++++ Provided entries ++++
-- ==== Sys2Proof/Machine/ArmMemory.lean ====
section
/-! DEFINITION. ARM loads, stores, block transfers and swap (45_arm_memory.md). -/

namespace Sys2Proof.Machine

/-- The body of a single load, after its form's own restrictions (R560, R561, R566 to R569). -/
def loadIndexed (k : LoadKind) (ix : Index) (offset : Word) (s : State) : Res :=
  if Index.writesBack ix = true ∧ ix.rn = 15#4 then unpredictable .writebackR15 s
  else if Index.writesBack ix = true ∧ ix.rn = ix.rd then unpredictable .loadWritebackSame s
  else
    let r := loadValue k (Index.addr ix offset s) s
    finishLoad ix.rd r.1 (Index.writeBack ix (Index.offAddr ix offset s) r.2)

/-- The body of a single store, after its form's own restrictions (R560, R563, R564, R567). -/
def storeIndexed (w : Width) (ix : Index) (offset : Word) (s : State) : Res :=
  if Index.writesBack ix = true ∧ ix.rn = 15#4 then unpredictable .writebackR15 s
  else
    thenRes (storeData false w (Index.addr ix offset s) (readRegLate ix.rd s) s) fun s1 =>
      retireStore (Index.writeBack ix (Index.offAddr ix offset s) s1)

/-- LDRB into R15 is refused before any access (R562). -/
def loadSingle (k : LoadKind) (ix : Index) (offset : Word) (s : State) : Res :=
  if k = .unsignedByte ∧ ix.rd = 15#4 then unpredictable .ldrbToPc s else loadIndexed k ix offset s

/-- LDR and LDRB, immediate offset (R560 to R562). -/
def loadSingleImm (k : LoadKind) (o : XferImm) (s : State) : Res :=
  ifCond o.ix.cond (loadSingle k o.ix (o.offset.setWidth 32)) s

/-- The shifted register offset (R560): the immediate shift of R502, its carry discarded. -/
def regOffset (o : Op2Shift) (s : State) : Word :=
  (shiftImm o.kind (readReg o.rm s) o.amount.toNat s.cpu32.cpsr.c).1

/-- LDR and LDRB, register offset (R560 to R562). -/
def loadSingleReg (k : LoadKind) (o : XferReg) (s : State) : Res :=
  ifCond o.ix.cond (fun s =>
    if o.op2.rm = 15#4 then unpredictable .offsetR15 s
    else loadSingle k o.ix (regOffset o.op2 s) s) s

/-- STR and STRB, immediate offset (R560, R563, R564). -/
def storeSingleImm (w : Width) (o : XferImm) (s : State) : Res :=
  ifCond o.ix.cond (storeIndexed w o.ix (o.offset.setWidth 32)) s

/-- STR and STRB, register offset (R560, R563, R564). -/
def storeSingleReg (w : Width) (o : XferReg) (s : State) : Res :=
  ifCond o.ix.cond (fun s =>
    if o.op2.rm = 15#4 then unpredictable .offsetR15 s
    else storeIndexed w o.ix (regOffset o.op2 s) s) s

/-- The restrictions every halfword or signed transfer shares (R565). -/
def halfChecked (ix : Index) (body : State → Res) (s : State) : Res :=
  if ix.pre = false ∧ ix.wb = true then unpredictable .postIndexedW s
  else if ix.rd = 15#4 then unpredictable .halfRdR15 s
  else body s

/-- The immediate halfword offset (R565). -/
def HalfImm.offset (o : HalfImm) : Word := (o.hi ++ o.lo).setWidth 32

/-- LDRH, LDRSB and LDRSH, register offset (R565 to R569). -/
def loadHalfReg (k : LoadKind) (o : HalfReg) (s : State) : Res :=
  ifCond o.ix.cond (halfChecked o.ix fun s =>
    if o.rm = 15#4 then unpredictable .offsetR15 s else loadIndexed k o.ix (readReg o.rm s) s) s

/-- LDRH, LDRSB and LDRSH, immediate offset (R565 to R569). -/
def loadHalfImm (k : LoadKind) (o : HalfImm) (s : State) : Res :=
  ifCond o.ix.cond (halfChecked o.ix (loadIndexed k o.ix (HalfImm.offset o))) s

/-- STRH, register offset (R567). -/
def storeHalfReg (o : HalfReg) (s : State) : Res :=
  ifCond o.ix.cond (halfChecked o.ix fun s =>
    if o.rm = 15#4 then unpredictable .offsetR15 s else storeIndexed .half o.ix (readReg o.rm s) s) s

/-- STRH, immediate offset (R567). -/
def storeHalfImm (o : HalfImm) (s : State) : Res :=
  ifCond o.ix.cond (halfChecked o.ix (storeIndexed .half o.ix (HalfImm.offset o))) s

/-- `regs` of R580: an empty list transfers R15 alone (R584). -/
def blockRegs (list : BitVec 16) : List RegNum :=
  if list = 0#16 then [15#4] else listedRegs list.toNat

/-- `size` of R580. -/
def blockSize (list : BitVec 16) : Nat :=
  if list = 0#16 then 0x40 else 4 * (listedRegs list.toNat).length

/-- `newb` of R580. -/
def blockNewBase (o : BlockOps) (base : Word) : Word :=
  if o.up then base + BitVec.ofNat 32 (blockSize o.list) else base - BitVec.ofNat 32 (blockSize o.list)

/-- `start` of R580. -/
def blockStart (o : BlockOps) (base : Word) : Word :=
  if o.up then base + (if o.pre then 4 else 0)
  else base - BitVec.ofNat 32 (blockSize o.list) + (if o.pre then 0 else 4)

/-- The restrictions of R580 and R583. -/
def blockChecked (o : BlockOps) (restores : Bool) (body : State → Res) (s : State) : Res :=
  if o.rn = 15#4 then unpredictable .blockBaseR15 s
  else if o.s = true ∧ o.wb = true ∧ restores = false then unpredictable .sWithWriteback s
  else if o.s = true ∧ (s.cpu32.cpsr.mode = .usr ∨ s.cpu32.cpsr.mode = .sys) then
    unpredictable .sUnprivileged s
  else body s

/-- LDM (R581, R583 to R585). -/
def blockLoad (o : BlockOps) (s : State) : Res :=
  let regs := blockRegs o.list
  let toPc := decide (15#4 ∈ regs)
  ifCond o.cond (blockChecked o toPc fun s =>
    let base := readReg o.rn s
    let wb := fun s => if o.wb = true ∧ o.rn ∉ regs then writeReg o.rn (blockNewBase o base) s else s
    let r := loadRegs (if o.s then writeUser else writeReg) wb true regs (blockStart o base) s
    if toPc = false then retire 1 r.2
    else if o.s then returnTo r.1 (charge 1 r.2)
    else writePcValue r.1 (charge 1 r.2)) s

/-- STM (R582 to R585). -/
def blockStore (o : BlockOps) (s : State) : Res :=
  ifCond o.cond (blockChecked o false fun s =>
    let base := readReg o.rn s
    let wb := fun s => if o.wb then writeReg o.rn (blockNewBase o base) s else s
    thenRes (storeRegs (if o.s then readUserLate else readRegLate) wb true (blockRegs o.list)
      (blockStart o base) s) retireStore) s

/-- SWP and SWPB (R590, R591). -/
def swap (w : Width) (o : SwapOps) (s : State) : Res :=
  ifCond o.cond (fun s =>
    if o.rn = 15#4 ∨ o.rd = 15#4 ∨ o.rm = 15#4 ∨ o.rn = o.rd ∨ o.rn = o.rm then
      unpredictable .swapOperands s
    else
      let a := readReg o.rn s
      let t := loadValue (if w = .byte then .unsignedByte else .word) a s
      thenRes (storeData false w a (readReg o.rm s) t.2) fun s1 => retire 1 (writeReg o.rd t.1 s1)) s

/-! The meanings of the table's rows. -/

/-- R590 -/
def execArmSwp (o : SwapOps) (s : State) : Res := swap .word o s
/-- R591 -/
def execArmSwpb (o : SwapOps) (s : State) : Res := swap .byte o s
/-- R567 -/
def execArmStrhReg (o : HalfReg) (s : State) : Res := storeHalfReg o s
/-- R567 -/
def execArmStrhImm (o : HalfImm) (s : State) : Res := storeHalfImm o s
/-- R566 -/
def execArmLdrhReg (o : HalfReg) (s : State) : Res := loadHalfReg .unsignedHalf o s
/-- R566 -/
def execArmLdrhImm (o : HalfImm) (s : State) : Res := loadHalfImm .unsignedHalf o s
/-- R568 -/
def execArmLdrsbReg (o : HalfReg) (s : State) : Res := loadHalfReg .signedByte o s
/-- R568 -/
def execArmLdrsbImm (o : HalfImm) (s : State) : Res := loadHalfImm .signedByte o s
/-- R569 -/
def execArmLdrshReg (o : HalfReg) (s : State) : Res := loadHalfReg .signedHalf o s
/-- R569 -/
def execArmLdrshImm (o : HalfImm) (s : State) : Res := loadHalfImm .signedHalf o s
/-- R563 -/
def execArmStrImm (o : XferImm) (s : State) : Res := storeSingleImm .word o s
/-- R563 -/
def execArmStrReg (o : XferReg) (s : State) : Res := storeSingleReg .word o s
/-- R561 -/
def execArmLdrImm (o : XferImm) (s : State) : Res := loadSingleImm .word o s
/-- R561 -/
def execArmLdrReg (o : XferReg) (s : State) : Res := loadSingleReg .word o s
/-- R564 -/
def execArmStrbImm (o : XferImm) (s : State) : Res := storeSingleImm .byte o s
/-- R564 -/
def execArmStrbReg (o : XferReg) (s : State) : Res := storeSingleReg .byte o s
/-- R562 -/
def execArmLdrbImm (o : XferImm) (s : State) : Res := loadSingleImm .unsignedByte o s
/-- R562 -/
def execArmLdrbReg (o : XferReg) (s : State) : Res := loadSingleReg .unsignedByte o s
/-- R582 -/
def execArmStm (o : BlockOps) (s : State) : Res := blockStore o s
/-- R581 -/
def execArmLdm (o : BlockOps) (s : State) : Res := blockLoad o s

end Sys2Proof.Machine
end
++++
- _Task_
Of the lines above, extract only those from the line with "immediate offset (R565 to R569). -/" to the line with "def blockSize (list", both included, exactly as written.

- _Answer for the task_
/-- LDRH, LDRSB and LDRSH, immediate offset (R565 to R569). -/
def loadHalfImm (k : LoadKind) (o : HalfImm) (s : State) : Res :=
  ifCond o.ix.cond (halfChecked o.ix (loadIndexed k o.ix (HalfImm.offset o))) s

/-- STRH, register offset (R567). -/
def storeHalfReg (o : HalfReg) (s : State) : Res :=
  ifCond o.ix.cond (halfChecked o.ix fun s =>
    if o.rm = 15#4 then unpredictable .offsetR15 s else storeIndexed .half o.ix (readReg o.rm s) s) s

/-- STRH, immediate offset (R567). -/
def storeHalfImm (o : HalfImm) (s : State) : Res :=
  ifCond o.ix.cond (halfChecked o.ix (storeIndexed .half o.ix (HalfImm.offset o))) s

/-- `regs` of R580: an empty list transfers R15 alone (R584). -/
def blockRegs (list : BitVec 16) : List RegNum :=
  if list = 0#16 then [15#4] else listedRegs list.toNat

/-- `size` of R580. -/
def blockSize (list : BitVec 16) : Nat :=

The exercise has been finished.